*What you should do*
Transcribe the stretch of entries below from the line with "(Table 14.3). -/" through the line with "1 => i.slot", exactly and with both ends included; leave out all other lines.

*Data excerpts*
-=-=-=-=-
/-! ## Service from the operating system (R94-R97, R301, R302) -/

/-- A `syscall` request (R94). -/
def Fab.sysRequest (f : Fab) (i : Iss) (token : Word) (l : Nat) : List Byte :=
  leBytes 4 token.toNat ++ leBytes 4 i.ctx ++ leBytes 8 (i.pc.toNat + 2 ^ 56 * l) ++ leBytes 8 (i.core + 2 ^ 16 * i.slot) ++
    leBytes 8 f.time.toNat ++ (List.range 8).flatMap (fun n => leBytes 4 (i.reg f n l).val.toNat)
/-- Token of a request, from its bytes. -/
def requestToken (b : List Byte) : Word := BitVec.ofNat 32 (fieldAt b 0 4)
/-- Posts the requests of lanes parked in `syscall` that are not posted yet, in ascending lane order, up to the first that
finds no room, and reports whether none is left and whether any was posted. The model's choice: a slice queue that cannot be reached, or
whose descriptor is bad, leaves them parked like a full one, to be tried again; its ESIZE is not checked (log 22). -/
def Fab.postRequests (ctl : Ctl) (f : Fab) (c s : Nat) (sysQ : DWord) (ctx : Nat) : List Nat → Bool × Bool × Fab
  | [] => (true, false, f)
  | l :: ls =>
    match f.lane? c s l with
    | some x => (match x.park with
      | some (.syscall none b) => (match f.enqueueVa ctl ctx sysQ.toNat b with
        | (.ok, f) =>
          let f := f.modLane c s l (fun x => { x with park := some (.syscall (some (requestToken b)) b) })
          let (all, _, f) := f.postRequests ctl c s sysQ ctx ls
          (all, true, f)
        | (_, f) => (false, false, f))
      | _ => f.postRequests ctl c s sysQ ctx ls)
    | none => f.postRequests ctl c s sysQ ctx ls
/-- `syscall`: each active lane parks with its request; one interrupt once all are posted. -/
def bodySyscall (x : XrForm) (i : Iss) (ctl : Ctl) (f : Fab) : Res :=
  i.withValue f 0x0A x (fun _ =>
    match f.ctx? i.ctx with
    | none => .done f
    | some c =>
      let f := i.active.foldl (fun f l =>
        let b := f.sysRequest i (Config.tokenBase + BitVec.ofNat 32 f.nextId) l
        let f := { f with nextId := f.nextId + 1 }
        f.modLane i.core i.slot l (fun y => { y with park := some (.syscall none b), parkNext := y.pc })) f
      let (all, _, f) := f.postRequests ctl i.core i.slot c.sysQ i.ctx i.active
      .done (if all then f.msi c.sysHart c.sysId else f))

/-- `irq`: one KIND 2 event; a full queue holds the group (R78, R96). A context whose EVQ is no event queue posts none. Its STATUS is 0, for
which the spec states no value (log 84). -/
def bodyIrq (x : XrForm) (i : Iss) (ctl : Ctl) (f : Fab) : Res :=
  i.withValue f 0x0B x (fun v =>
    match f.ctx? i.ctx, f.gridOf i.core with
    | some c, some g =>
      let data := leBytes 1 v ++ [0] ++ leBytes 2 i.core ++ leBytes 1 i.slot ++ leBytes 3 0 ++ leBytes 8 (maskOf i.active).toNat ++
        leBytes 8 i.pc.toNat
      if !(match Table.get? f.queues c.evq with | some q => q.valid && q.event | none => false) then .done (f.commit i i.active)
      else
        let f := i.mod f (fun g => { g with hold := some (.irq (maskOf i.entry) (maskOf i.active) i.pc) })
        .done (f.post ctl ⟨c.evq, eventBytes 2 0 i.ctx g.seq g.queue data, some (c.irqHart, c.irqId, i.core, i.slot)⟩)
    | _, _ => .done f)

/-- `sleep` with its mode and its time. -/
def Iss.sleepUntil (i : Iss) (f : Fab) (mode value : Nat) : Res :=
  .done (i.mod f (fun g => { g with hold := some (.sleep (maskOf i.entry) i.pc (if mode % 2 = 1 then f.time.toNat + value else value)) }))
/-- `sleep` (R302): `lit` is the time of the SI form with a literal. -/
def bodySleep (x : XrForm) (lit : Option DWord) (i : Iss) (_ : Ctl) (f : Fab) : Res :=
  i.withValue f 0x10 x (fun v =>
    i.sleepUntil f v (match lit with | some t => t.toNat | none => i.srcA f x 2 i.lowest))

/-! ## Identity, control word and exit (R303-R305) -/

/-- The value of a `sid` selector other than `time` in a lane (Table 14.3). -/
def Iss.ident (i : Iss) (ctl : Ctl) (f : Fab) (sel l : Nat) : Nat :=
  let t := (f.core i.core).team
  let g := f.gridOf i.core
  match sel with
  | 0 => l
  | 1 => i.slot
  | 2 => (match t with | some t => t.index | none => 0)
  | 3 => (match g with | some g => g.firstSeq.toNat | none => 0)
  | 4 => i.w
  | 5 => i.slot
  | 6 => (match f.group? i.core i.slot with | some g => if g.consumer then 1 else 0 | none => 0)
  | 7 => i.core
  | 8 => i.core / 8
  | 9 => i.core / 48
  | 10 => ctl.hdevid.toNat
  | 12 => (match g with | some g => g.nteams | none => 0)
  | _ => (match g with | some g => g.gprod + g.gcons | none => 0)
/-- `sid`: `time` needs an even D (R303). -/
def bodySid (x : XrForm) (i : Iss) (ctl : Ctl) (f : Fab) : Res :=
  i.withValue f 0x0D x (fun v =>
    if v = 11 then
      (if x.d.toNat % 2 = 1 then .trap (.plain 0x02 0 i.active) else i.pure f x.d.toNat (fun _ => natRegs .n64 2 f.time.toNat))
    else i.pure f x.d.toNat (fun l => natRegs .n32 1 (i.ident ctl f v l)))

/-- `gctl` (R304). -/
def bodyGctl (x : XrForm) (i : Iss) (_ : Ctl) (f : Fab) : Res :=
  if i.active.isEmpty then .done f
  else
    let b := BitVec.ofNat 32 (i.srcB f x 1 i.lowest)
    let new := match x.s with
      | 0 => i.gcw
      | 1 => b
      | 2 => i.gcw ||| b
      | _ => i.gcw &&& ~~~b
    let f := i.mod f (fun g => { g with gcw := gcwWrite i.gcw new })
    i.pure f x.d.toNat (fun _ => natRegs .n32 1 i.gcw.toNat)

/-- `exit`: each active lane ends. -/
def bodyExit (i : Iss) (ctl : Ctl) (f : Fab) : Res := .done (i.active.foldl (fun f l => f.exitLane ctl i.core i.slot l) f)

/-! ## Meanings -/

/-- NOP_SZ (R291). -/
def execNopSz (s : State) : Out := run (.sz 0x01) noGate bodyNop s
/-- NOP_XR (R291). -/
def execNopXr (f : XrForm) (s : State) : Out := run (.xr 0x01 f) noGate bodyNop s
/-- WAIT_SW (R291). -/
def execWaitSw (f : SwForm) (s : State) : Out := run (.sw f) noGate (bodyWait f) s
/-- SEAL_SZ (R291). -/
def execSealSz (s : State) : Out := run (.sz 0x03) gateSeal bodySeal s
/-- SEAL_XR (R291). -/
def execSealXr (f : XrForm) (s : State) : Out := run (.xr 0x03 f) gateSeal bodySeal s
/-- RGN_SZ (R149, R293). -/
def execRgnSz (ranges : DWord) (s : State) : Out := run (.rgn ranges) noGate (bodyRgn ranges) s
/-- GROW_SI (R294). -/
def execGrowSi (f : SiForm) (s : State) : Out := run (.si 0x05 f) noGate (bodyGrow f.toXr) s
/-- GROW_XR (R294). -/
def execGrowXr (f : XrForm) (s : State) : Out := run (.xr 0x05 f) noGate (bodyGrow f) s
/-- SHRINK_SI (R294). -/
def execShrinkSi (f : SiForm) (s : State) : Out := run (.si 0x06 f) noGate (bodyShrink f.toXr) s
/-- SHRINK_XR (R294). -/
def execShrinkXr (f : XrForm) (s : State) : Out := run (.xr 0x06 f) noGate (bodyShrink f) s
/-- FENCE_SI (R292). -/
def execFenceSi (f : SiForm) (s : State) : Out := run (.si 0x07 f) gateMem (bodyFence f.toXr) s
/-- FENCE_XR (R292). -/
def execFenceXr (f : XrForm) (s : State) : Out := run (.xr 0x07 f) gateMem (bodyFence f) s
/-- TRAP_SZ (R298). -/
def execTrapSz (f : SiForm) (s : State) : Out := run (.si 0x08 f) noGate (bodyTrap f.toXr) s
/-- TRAP_XR (R298). -/
def execTrapXr (f : XrForm) (s : State) : Out := run (.xr 0x08 f) noGate (bodyTrap f) s
/-- RTI_SZ (R299). -/
def execRtiSz (s : State) : Out := run (.sz 0x09) gateRti (bodyRti false) s
/-- RTI_XR (R299). -/
def execRtiXr (f : XrForm) (s : State) : Out := run (.xr 0x09 f) gateRti (bodyRti false) s
/-- RTI_NEXT_XR (R299). -/
def execRtiNextXr (f : XrForm) (s : State) : Out := run (.xr 0x09 f) gateRti (bodyRti true) s
/-- RTI_RGN_XR (R299). -/
def execRtiRgnXr (f : XrForm) (s : State) : Out := run (.xr 0x09 f) noGate bodyRtiRgn s
/-- SYSCALL_SI (R301). -/
def execSyscallSi (f : SiForm) (s : State) : Out := run (.si 0x0A f) noGate (bodySyscall f.toXr) s
/-- SYSCALL_XR (R301). -/
def execSyscallXr (f : XrForm) (s : State) : Out := run (.xr 0x0A f) noGate (bodySyscall f) s
/-- IRQ_SI (R301). -/
def execIrqSi (f : SiForm) (s : State) : Out := run (.si 0x0B f) noGate (bodyIrq f.toXr) s
/-- IRQ_XR (R301). -/
def execIrqXr (f : XrForm) (s : State) : Out := run (.xr 0x0B f) noGate (bodyIrq f) s
/-- BRK_SZ (R298). -/
def execBrkSz (s : State) : Out := run (.sz 0x0C) noGate bodyBrk s
/-- BRK_XR (R298). -/
def execBrkXr (f : XrForm) (s : State) : Out := run (.xr 0x0C f) noGate bodyBrk s
/-- SID_SI (R303). -/
def execSidSi (f : SiForm) (s : State) : Out := run (.si 0x0D f) noGate (bodySid f.toXr) s
/-- SID_XR (R303). -/
def execSidXr (f : XrForm) (s : State) : Out := run (.xr 0x0D f) noGate (bodySid f) s
/-- EXIT_SZ (R305). -/
def execExitSz (s : State) : Out := run (.sz 0x0E) noGate bodyExit s
/-- EXIT_XR (R305). -/
def execExitXr (f : XrForm) (s : State) : Out := run (.xr 0x0E f) noGate bodyExit s
/-- GCTL_XR (R304). -/
def execGctlXr (f : XrForm) (s : State) : Out := run (.xr 0x0F f) noGate (bodyGctl f) s
/-- SLEEP_SI (R302). -/
def execSleepSi (f : SiForm) (s : State) : Out := run (.si 0x10 f) noGate (bodySleep f.sleepXr f.lit) s
/-- SLEEP_XR (R302). -/
def execSleepXr (f : XrForm) (s : State) : Out := run (.xr 0x10 f) noGate (bodySleep f none) s
/-- REND_XR (R339): a routine terminator has no meaning on a core, which raises trap 0x01 (R257). -/
def execRendXr (_ : XrForm) (s : State) : Out := s.lift (s.fab.illegal s.ctl 12 0xC8 0x01)
/-- RDROP_XR (R339): as `rend`. -/
def execRdropXr (_ : XrForm) (s : State) : Out := s.lift (s.fab.illegal s.ctl 12 0xC9 0x01)
/-- ILLEGAL_OPCODE (R257). -/
def execIllegalOpcode (opc : BitVec 8) (s : State) : Out := s.lift (s.fab.illegal s.ctl 4 opc.toNat 0x01)

end Sys2Proof.Machine
end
-=-=-=-=-
*Solution for this task*
/-- The value of a `sid` selector other than `time` in a lane (Table 14.3). -/
def Iss.ident (i : Iss) (ctl : Ctl) (f : Fab) (sel l : Nat) : Nat :=
  let t := (f.core i.core).team
  let g := f.gridOf i.core
  match sel with
  | 0 => l
  | 1 => i.slot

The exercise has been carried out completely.